15.             But the Christian faith has its own unique concept of love that in the Greek is called agape. Agape love loves someone who is unlovable. There’s nothing about the objects of agape love that makes them worthy. They are unworthy. Yet we love them, care for them, sacrifice for them, and forgive them. That is the kind of love Jesus has for sinners—like us, who are by our nature unlovable. That’s the kind of love God’s grace and mercy free us to have for others.

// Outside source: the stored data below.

/-- R257 to R261: the far operations of a die on a line that stands at its home as a home copy alone: ATOM_FAR performs its operands in order and sends the old values; LDX_FAR sends the word and reserves the pair where its set
has room; STX_FAR whose die has no reservation leaves the line, and one whose die holds the pair's only reservation writes its word, with which that die's reservations on the pair go. -/
def Obligations.HomeFarOperations : Prop :=
  ∀ (s : State) (d : DieId) (l : LineId) (x : NearLine) (ofs : Fin 128) (wide : Bool) (v : W64), Sound s →
    (∀ n, homeUsed s l.toNat n < 32) → ofs.val % opBytes wide = 0 →
    let L := l.toNat
    let D := lineDie L
    let idle (t : State) : Prop := ∀ y, homeOf t y = if y = L then {} else homeOf s y
    let copies (t : State) (c : NearLine) : Prop := ∀ y, homeCopy t y = if y = L then some c else homeCopy s y
    let counts (t : State) : Prop := ∀ y, sagOf t y = { sagOf s y with perfTrue := (sagOf t y).perfTrue }
    (StandsHome s D L x → Unreserved s L →
      (∀ a : FarAtom, a.ofs.val % opBytes a.wide = 0 → (a.op = .fadd → a.wide = false) →
        let run := atomRun a.op a.wide a.operands (wordAt x.data a.ofs.val (opBytes a.wide))
        ∃ t, Goes (.atomFar d l a noErr) s t ∧ idle t ∧ t.fabric = s.fabric ++ [.result d l (run.1.map (BitVec.ofNat 64))] ∧
          copies t { x with st := .hd, age := 0, data := putWord x.data a.ofs.val (opBytes a.wide) run.2 } ∧ counts t ∧
          t = { s with homes := t.homes, dies := t.dies, sags := t.sags, fabric := t.fabric }) ∧
      (((dieOf s D).rsvArray.filter (fun e => e.slice == lineSlice L && rsvSet e.pair == rsvSet (pairOf L))).length < 8 →
        ∃ t, Goes (.ldxFar d l ofs wide noErr) s t ∧ idle t ∧ copies t { x with age := 0 } ∧
          t.fabric = s.fabric ++ [.result d l [BitVec.ofNat 64 (wordAt x.data ofs.val (opBytes wide))]] ∧
          (dieOf t D).rsvArray = (dieOf s D).rsvArray ++ [{ slice := lineSlice L, pair := pairOf L, mask := BitVec.ofNat 4 (2 ^ d.val) }] ∧
          counts t ∧ t = { s with homes := t.homes, dies := t.dies, sags := t.sags, fabric := t.fabric }) ∧
      (∃ t, Goes (.stxFar d l ofs wide v noErr) s t ∧ idle t ∧
        t = { s with homes := t.homes, fabric := s.fabric ++ [.grant (.die d) l false false] })) ∧
    (∀ e : RsvEntry, homeCopy s L = some x → x.st ≠ .bad → homeOf s L = {} → hostEntry s L = none → (∀ y, filtOf s y L = none) → running s = true →
      (dieOf s D).rsvArray = [e] → e.pair = pairOf L → e.mask = BitVec.ofNat 4 (2 ^ d.val) →
      (∀ c ∈ s.cores, ∀ u ∈ c.2.subs, ∀ g ∈ u.slots, ∀ n ∈ g.2.lanes, ∀ r, n.rsv = some r → r.far = true) →
      ∃ t, Goes (.stxFar d l ofs wide v noErr) s t ∧ (∀ y, homeOf t y = homeOf s y) ∧
        t.fabric = s.fabric ++ [.grant (.die d) l false false] ∧ (dieOf t D).rsvArray = [] ∧
        copies t { x with st := .hd, age := 0, data := putWord x.data ofs.val (opBytes wide) v.toNat } ∧
        t = { s with homes := t.homes, dies := t.dies, cores := t.cores, fabric := t.fabric } ∧
        ∀ c b k n, laneOf (grpOf (subOf (coreOf t c) b) k) n =
          let z := laneOf (grpOf (subOf (coreOf s c) b) k) n
          match z.rsv with
          | some r => if c / 64 = d.val ∧ pairOf r.line.toNat = pairOf L then { z with rsv := none } else z
          | none => z)

/-- R176, R249 and R255: the home takes the oldest request of a line, here a READ_NA; a CLEAN writes back a modified home copy, which stays; the hold time ends. -/
def Obligations.HomeWork : Prop :=
  ∀ (s : State) (d : DieId) (l : LineId) (x : NearLine), Sound s →
    (∃ t, Goes (.holdTimeExpiry l) s t ∧ OnlyHome s t l.toNat { homeOf s l.toNat with hold := none }) ∧
    (StandsHome s (lineDie l.toNat) l.toNat x → let s1 := setHome s l.toNat { queue := [.readNa (.die d)] }
      ∃ t, Goes (.homeTransactionStart l noErr) s1 t ∧ (∀ y, homeOf t y = homeOf s y) ∧
        t = { s with homes := t.homes, fabric := s.fabric ++ [.dataS (.die d) l x.data false] }) ∧
    (∀ o : NmOp, s.nmOps = [o] → kindOf o.words = 5 → (∀ h ∈ o.shares, h.phase = .done) → nmStoresDrained s o = true →
      o.cleaned < nmStride o.words / 128 → mapLine s o.sag.val (nmBase o.words + 128 * o.cleaned) = some l.toNat →
      StandsHome s (lineDie l.toNat) l.toNat x → x.st = .hd → x.data.length = 128 → chanServes s (lineChan l.toNat) = true →
      ∃ t, Goes (.homeClean o.id 1 noErr) s t ∧
        t = { s with nmOps := [{ o with cleaned := o.cleaned + 1 }], dram := t.dram, symErrs := t.symErrs, dies := t.dies, sags := t.sags } ∧
        (∀ y, burstErrs t y = if y = l.toNat then [] else burstErrs s y) ∧
        (∀ y, homeCopy t y = if y = l.toNat then some { x with st := .hc } else homeCopy s y) ∧
        (∀ y, sagOf t y = { sagOf s y with perfTrue := (sagOf t y).perfTrue }) ∧
        ∀ a, memGet t.dram a = if lineKey l.toNat ≤ a ∧ a < lineKey l.toNat + 128 then x.data.getD (a - lineKey l.toNat) 0
          else memGet s.dram a)

/-- R248, R250, R252, R253 and R261: a die answers the snoop at the head of the fabric from its own copy, NOT_PRESENT without one; RSV_KILL clears its far reservations on the pair. -/
def Obligations.DieSnoops : Prop :=
  ∀ (s : State) (d : DieId) (l : LineId) (fab : List FabMsg) (y : FarLine), Sound s → running s = true →
    let L := l.toNat
    let far (t : State) (z : Option FarLine) : Prop := farCopy t d.val L = z ∧
      (∀ e, e ≠ d.val → dieOf t e = dieOf s e) ∧ dieOf t d.val = { dieOf s d.val with far := (dieOf t d.val).far } ∧
      ∀ k, k ≠ lineSlot L → tblFind (dieOf t d.val).far k = tblFind (dieOf s d.val).far k
    (grantOnWay s d l = false → farCopy s d.val L = some y → Unreserved s L →
      (s.fabric = .snpShared d l :: fab → ∃ t, Goes (.snpShared d l noErr) s t ∧ far t (some { y with st := .fs, won := none }) ∧
        t = { s with dies := t.dies, fabric := fab ++ [if y.st = .fm then .snpData (.die d) l true y.data else .snpAck (.die d) l true] }) ∧
      (s.fabric = .snpInvalidate d l :: fab → ∃ t, Goes (.snpInvalidate d l noErr) s t ∧ far t none ∧
        t = { s with dies := t.dies, fabric := fab ++ [if y.st = .fm then .snpData (.die d) l false y.data else .snpAck (.die d) l false] }) ∧
      (s.fabric = .snpClean d l :: fab → ∃ t, Goes (.snpClean d l noErr) s t ∧
        far t (some (if y.st = .fm then { y with st := .fe, won := none } else y)) ∧
        t = { s with dies := t.dies, fabric := fab ++ [if y.st = .fm then .snpData (.die d) l true y.data else .snpAck (.die d) l true] })) ∧
    (grantOnWay s d l = false → farCopy s d.val L = none →
      (s.fabric = .snpShared d l :: fab → Goes (.snpShared d l noErr) s { s with fabric := fab ++ [.notPresent (.die d) l] }) ∧
      (s.fabric = .snpInvalidate d l :: fab → Goes (.snpInvalidate d l noErr) s { s with fabric := fab ++ [.notPresent (.die d) l] }) ∧
      (s.fabric = .snpClean d l :: fab → Goes (.snpClean d l noErr) s { s with fabric := fab ++ [.notPresent (.die d) l] })) ∧
    (s.fabric = .rsvKill d l :: fab → ∃ t, Goes (.rsvKill d l) s t ∧ t = { s with cores := t.cores, fabric := fab } ∧
      ∀ c b k n, laneOf (grpOf (subOf (coreOf t c) b) k) n =
        let z := laneOf (grpOf (subOf (coreOf s c) b) k) n
        match z.rsv with
        | some r => if c / 64 = d.val ∧ r.far = true ∧ pairOf r.line.toNat = pairOf L then { z with rsv := none } else z
        | none => z)

/-- R143, R248, R250 and R264: the home's answers arrive: data fill the free far way of their die as FS, FE or FM; the GRANT of an UPGRADE makes FS into FE, any other, a RESULT and an error in place of an answer only reach their requester. -/
def Obligations.DieReplies : Prop :=
  ∀ (s : State) (d : DieId) (l : LineId) (fab : List FabMsg) (y : FarLine) (data : List Byte) (w : Bool), Sound s → running s = true →
    let L := l.toNat
    let far (t : State) (z : FarLine) : Prop := t = { s with dies := t.dies, fabric := fab } ∧ farCopy t d.val L = some z ∧
      (∀ e, e ≠ d.val → dieOf t e = dieOf s e) ∧ dieOf t d.val = { dieOf s d.val with far := (dieOf t d.val).far } ∧
      ∀ k, k ≠ lineSlot L → tblFind (dieOf t d.val).far k = tblFind (dieOf s d.val).far k
    (lineDie L ≠ d.val → tblFind (dieOf s d.val).far (lineSlot L) = none →
      (s.fabric = .dataS (.die d) l data true :: fab → ∃ t, Goes (.dataS (.die d) l) s t ∧ far t { line := l, st := .fs, data }) ∧
      (s.fabric = .dataE d l data w :: fab → ∃ t, Goes (.dataE d l) s t ∧ far t { line := l, st := .fe, data, won := some w }) ∧
      (s.fabric = .dataM d l data w :: fab → ∃ t, Goes (.dataM d l) s t ∧ far t { line := l, st := .fm, data, won := some w })) ∧
    (farCopy s d.val L = some y → y.st = .fs → s.fabric = .grant (.die d) l true w :: fab →
      ∃ t, Goes (.grant (.die d) l) s t ∧ far t { y with st := .fe, won := some w }) ∧
    (∀ src, s.fabric = .dataS src l data false :: fab → Goes (.dataS src l) s { s with fabric := fab }) ∧
    (∀ src, s.fabric = .grant src l false w :: fab → Goes (.grant src l) s { s with fabric := fab }) ∧
    (∀ vals, s.fabric = .result d l vals :: fab → Goes (.result d l) s { s with fabric := fab }) ∧
    (s.fabric = .error (.die d) l :: fab → ∀ c ∈ [Instr.dataS (.die d) l, .dataE d l, .dataM d l, .grant (.die d) l, .result d l],
      Goes c s { s with fabric := fab })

16.             So that’s what we do. It has nothing to do with feelings or attraction. Instead, it’s defined by these words of St. Paul: “God demonstrates his own love for us in this: while we were yet sinners, Christ died for us” (Rom 5:8). That’s the love of caregivers for sick and dying patients. That’s the love of counselors and therapists for the mentally ill. That’s the love of those who work with the mentally and physically disabled.  If Jesus can love sinners like us, he can free us to love other sinners we don’t like at all. And he does. He does as we pray with believing hearts the Collect for the Fourth Sunday in Advent. I’ll pray it as our closing prayer.  “Stir up Your power, O Lord, and come and help us by Your might, that the sins which weigh us down may be quickly lifted by Your grace and mercy; for You live and reign with the Father and the Holy Spirit, one God, now and forever. Amen.”